To explore the effect of small sample size on the results reported for K. papillosa by Struebig et al. (2011), we used the Pearson correlation coefficient between allelic richness and log10 area from data presented by Struebig et al. (2011), log10 transforming area due to reduced heteroscedasticity. Like Struebig et al. (2011), we find a significant correlation between variables (N = 16, Pearson r = 0.57, P = 0.023, see Fig. 1A). However, when samples with <6 individuals are excluded from the analysis, there is no significant correlation between habitat area and the allelic richness (fragments and continuous forest samples: N = 13, Pearson r = 0.43, P = 0.146, see Fig. 1B; fragments only: N = 8, Pearson r = 0.39, P = 0.341). Furthermore, the relationship between mean number of alleles per locus and sample size becomes stronger when small samples are excluded (rising from r = 0.64 with all samples to r = 0.84 with sample sizes ≥10; both significant at P = 0.05), suggesting overall that the results observed by Struebig et al. (2011) for K. papillosa are significantly biased by the very small sample sizes included in this study. In effect, the positive SGDC reported appears to be driven by only three small population samples in a single species.

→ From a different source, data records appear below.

/-! ## setFab -/

@[simp] theorem setFab_nowNs (s : State) (p : Nat) (x : FabPortState) : (setFab s p x).nowNs = s.nowNs := rfl
@[simp] theorem setFab_freeCount (s : State) (p : Nat) (x : FabPortState) : (setFab s p x).freeCount = s.freeCount := rfl
@[simp] theorem setFab_out (s : State) (p : Nat) (x : FabPortState) : (setFab s p x).out = s.out := rfl
@[simp] theorem setFab_mem (s : State) (p : Nat) (x : FabPortState) : (setFab s p x).mem = s.mem := rfl
@[simp] theorem setFab_cr (s : State) (p : Nat) (x : FabPortState) : (setFab s p x).cr = s.cr := rfl
@[simp] theorem setFab_cores (s : State) (p : Nat) (x : FabPortState) : (setFab s p x).cores = s.cores := rfl
@[simp] theorem setFab_blink (s : State) (p : Nat) (x : FabPortState) : (setFab s p x).blink = s.blink := rfl
@[simp] theorem setFab_trn (s : State) (p : Nat) (x : FabPortState) : (setFab s p x).trn = s.trn := rfl
@[simp] theorem setFab_mr (s : State) (p : Nat) (x : FabPortState) : (setFab s p x).mr = s.mr := rfl
@[simp] theorem setFab_ccm (s : State) (p : Nat) (x : FabPortState) : (setFab s p x).ccm = s.ccm := rfl
@[simp] theorem setFab_muu (s : State) (p : Nat) (x : FabPortState) : (setFab s p x).muu = s.muu := rfl
@[simp] theorem setFab_muuRun (s : State) (p : Nat) (x : FabPortState) : (setFab s p x).muuRun = s.muuRun := rfl
@[simp] theorem setFab_trnRun (s : State) (p : Nat) (x : FabPortState) : (setFab s p x).trnRun = s.trnRun := rfl
@[simp] theorem setFab_cmd (s : State) (p : Nat) (x : FabPortState) : (setFab s p x).cmd = s.cmd := rfl
@[simp] theorem setFab_hif (s : State) (p : Nat) (x : FabPortState) : (setFab s p x).hif = s.hif := rfl
@[simp] theorem setFab_sec (s : State) (p : Nat) (x : FabPortState) : (setFab s p x).sec = s.sec := rfl
@[simp] theorem setFab_fw (s : State) (p : Nat) (x : FabPortState) : (setFab s p x).fw = s.fw := rfl
@[simp] theorem setFab_err (s : State) (p : Nat) (x : FabPortState) : (setFab s p x).err = s.err := rfl
@[simp] theorem setFab_pwr (s : State) (p : Nat) (x : FabPortState) : (setFab s p x).pwr = s.pwr := rfl
@[simp] theorem setFab_rst (s : State) (p : Nat) (x : FabPortState) : (setFab s p x).rst = s.rst := rfl
@[simp] theorem setFab_coll (s : State) (p : Nat) (x : FabPortState) : (setFab s p x).coll = s.coll := rfl
@[simp] theorem setFab_pending (s : State) (p : Nat) (x : FabPortState) : (setFab s p x).pending = s.pending := rfl

/-! ## setSide -/

@[simp] theorem setSide_nowNs (s : State) (i : Nat) (x : SideIn) : (setSide s i x).nowNs = s.nowNs := rfl
@[simp] theorem setSide_freeCount (s : State) (i : Nat) (x : SideIn) : (setSide s i x).freeCount = s.freeCount := rfl
@[simp] theorem setSide_out (s : State) (i : Nat) (x : SideIn) : (setSide s i x).out = s.out := rfl
@[simp] theorem setSide_mem (s : State) (i : Nat) (x : SideIn) : (setSide s i x).mem = s.mem := rfl
@[simp] theorem setSide_cr (s : State) (i : Nat) (x : SideIn) : (setSide s i x).cr = s.cr := rfl
@[simp] theorem setSide_cores (s : State) (i : Nat) (x : SideIn) : (setSide s i x).cores = s.cores := rfl
@[simp] theorem setSide_blink (s : State) (i : Nat) (x : SideIn) : (setSide s i x).blink = s.blink := rfl
@[simp] theorem setSide_trn (s : State) (i : Nat) (x : SideIn) : (setSide s i x).trn = s.trn := rfl
@[simp] theorem setSide_mr (s : State) (i : Nat) (x : SideIn) : (setSide s i x).mr = s.mr := rfl
@[simp] theorem setSide_ccm (s : State) (i : Nat) (x : SideIn) : (setSide s i x).ccm = s.ccm := rfl
@[simp] theorem setSide_muu (s : State) (i : Nat) (x : SideIn) : (setSide s i x).muu = s.muu := rfl
@[simp] theorem setSide_muuRun (s : State) (i : Nat) (x : SideIn) : (setSide s i x).muuRun = s.muuRun := rfl
@[simp] theorem setSide_trnRun (s : State) (i : Nat) (x : SideIn) : (setSide s i x).trnRun = s.trnRun := rfl
@[simp] theorem setSide_cmd (s : State) (i : Nat) (x : SideIn) : (setSide s i x).cmd = s.cmd := rfl
@[simp] theorem setSide_hif (s : State) (i : Nat) (x : SideIn) : (setSide s i x).hif = s.hif := rfl
@[simp] theorem setSide_sec (s : State) (i : Nat) (x : SideIn) : (setSide s i x).sec = s.sec := rfl
@[simp] theorem setSide_fw (s : State) (i : Nat) (x : SideIn) : (setSide s i x).fw = s.fw := rfl
@[simp] theorem setSide_err (s : State) (i : Nat) (x : SideIn) : (setSide s i x).err = s.err := rfl
@[simp] theorem setSide_rst (s : State) (i : Nat) (x : SideIn) : (setSide s i x).rst = s.rst := rfl
@[simp] theorem setSide_fab (s : State) (i : Nat) (x : SideIn) : (setSide s i x).fab = s.fab := rfl
@[simp] theorem setSide_coll (s : State) (i : Nat) (x : SideIn) : (setSide s i x).coll = s.coll := rfl
@[simp] theorem setSide_pending (s : State) (i : Nat) (x : SideIn) : (setSide s i x).pending = s.pending := rfl

/-! ## setWear -/

@[simp] theorem setWear_nowNs (s : State) (d : Nat) (w : DieWear) : (setWear s d w).nowNs = s.nowNs := rfl
@[simp] theorem setWear_freeCount (s : State) (d : Nat) (w : DieWear) : (setWear s d w).freeCount = s.freeCount := rfl
@[simp] theorem setWear_out (s : State) (d : Nat) (w : DieWear) : (setWear s d w).out = s.out := rfl
@[simp] theorem setWear_mem (s : State) (d : Nat) (w : DieWear) : (setWear s d w).mem = s.mem := rfl
@[simp] theorem setWear_cr (s : State) (d : Nat) (w : DieWear) : (setWear s d w).cr = s.cr := rfl
@[simp] theorem setWear_cores (s : State) (d : Nat) (w : DieWear) : (setWear s d w).cores = s.cores := rfl
@[simp] theorem setWear_blink (s : State) (d : Nat) (w : DieWear) : (setWear s d w).blink = s.blink := rfl
@[simp] theorem setWear_trn (s : State) (d : Nat) (w : DieWear) : (setWear s d w).trn = s.trn := rfl
@[simp] theorem setWear_mr (s : State) (d : Nat) (w : DieWear) : (setWear s d w).mr = s.mr := rfl
@[simp] theorem setWear_ccm (s : State) (d : Nat) (w : DieWear) : (setWear s d w).ccm = s.ccm := rfl
@[simp] theorem setWear_muu (s : State) (d : Nat) (w : DieWear) : (setWear s d w).muu = s.muu := rfl
@[simp] theorem setWear_muuRun (s : State) (d : Nat) (w : DieWear) : (setWear s d w).muuRun = s.muuRun := rfl
@[simp] theorem setWear_trnRun (s : State) (d : Nat) (w : DieWear) : (setWear s d w).trnRun = s.trnRun := rfl
@[simp] theorem setWear_cmd (s : State) (d : Nat) (w : DieWear) : (setWear s d w).cmd = s.cmd := rfl
@[simp] theorem setWear_hif (s : State) (d : Nat) (w : DieWear) : (setWear s d w).hif = s.hif := rfl
@[simp] theorem setWear_sec (s : State) (d : Nat) (w : DieWear) : (setWear s d w).sec = s.sec := rfl
@[simp] theorem setWear_fw (s : State) (d : Nat) (w : DieWear) : (setWear s d w).fw = s.fw := rfl
@[simp] theorem setWear_err (s : State) (d : Nat) (w : DieWear) : (setWear s d w).err = s.err := rfl
@[simp] theorem setWear_rst (s : State) (d : Nat) (w : DieWear) : (setWear s d w).rst = s.rst := rfl
@[simp] theorem setWear_fab (s : State) (d : Nat) (w : DieWear) : (setWear s d w).fab = s.fab := rfl
@[simp] theorem setWear_coll (s : State) (d : Nat) (w : DieWear) : (setWear s d w).coll = s.coll := rfl
@[simp] theorem setWear_pending (s : State) (d : Nat) (w : DieWear) : (setWear s d w).pending = s.pending := rfl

As reduction in population sizes will become more common because of habitat fragmentation and degradation, it is paramount that we understand the impact of habitat reduction on diversity both within and between species. However, it is equally important that data assessing the relationship between these measures are sufficient in order that conclusions be robust. Whilst the work by Struebig et al. (2011) remains highly valuable overall in its contribution to conservation biology, it does not lend strong support to the proposed SGDC. Further work based on greater sample sizes and additional measures, such as the reduction in genetically effective population size (Ne), is required to adequately assess this rule.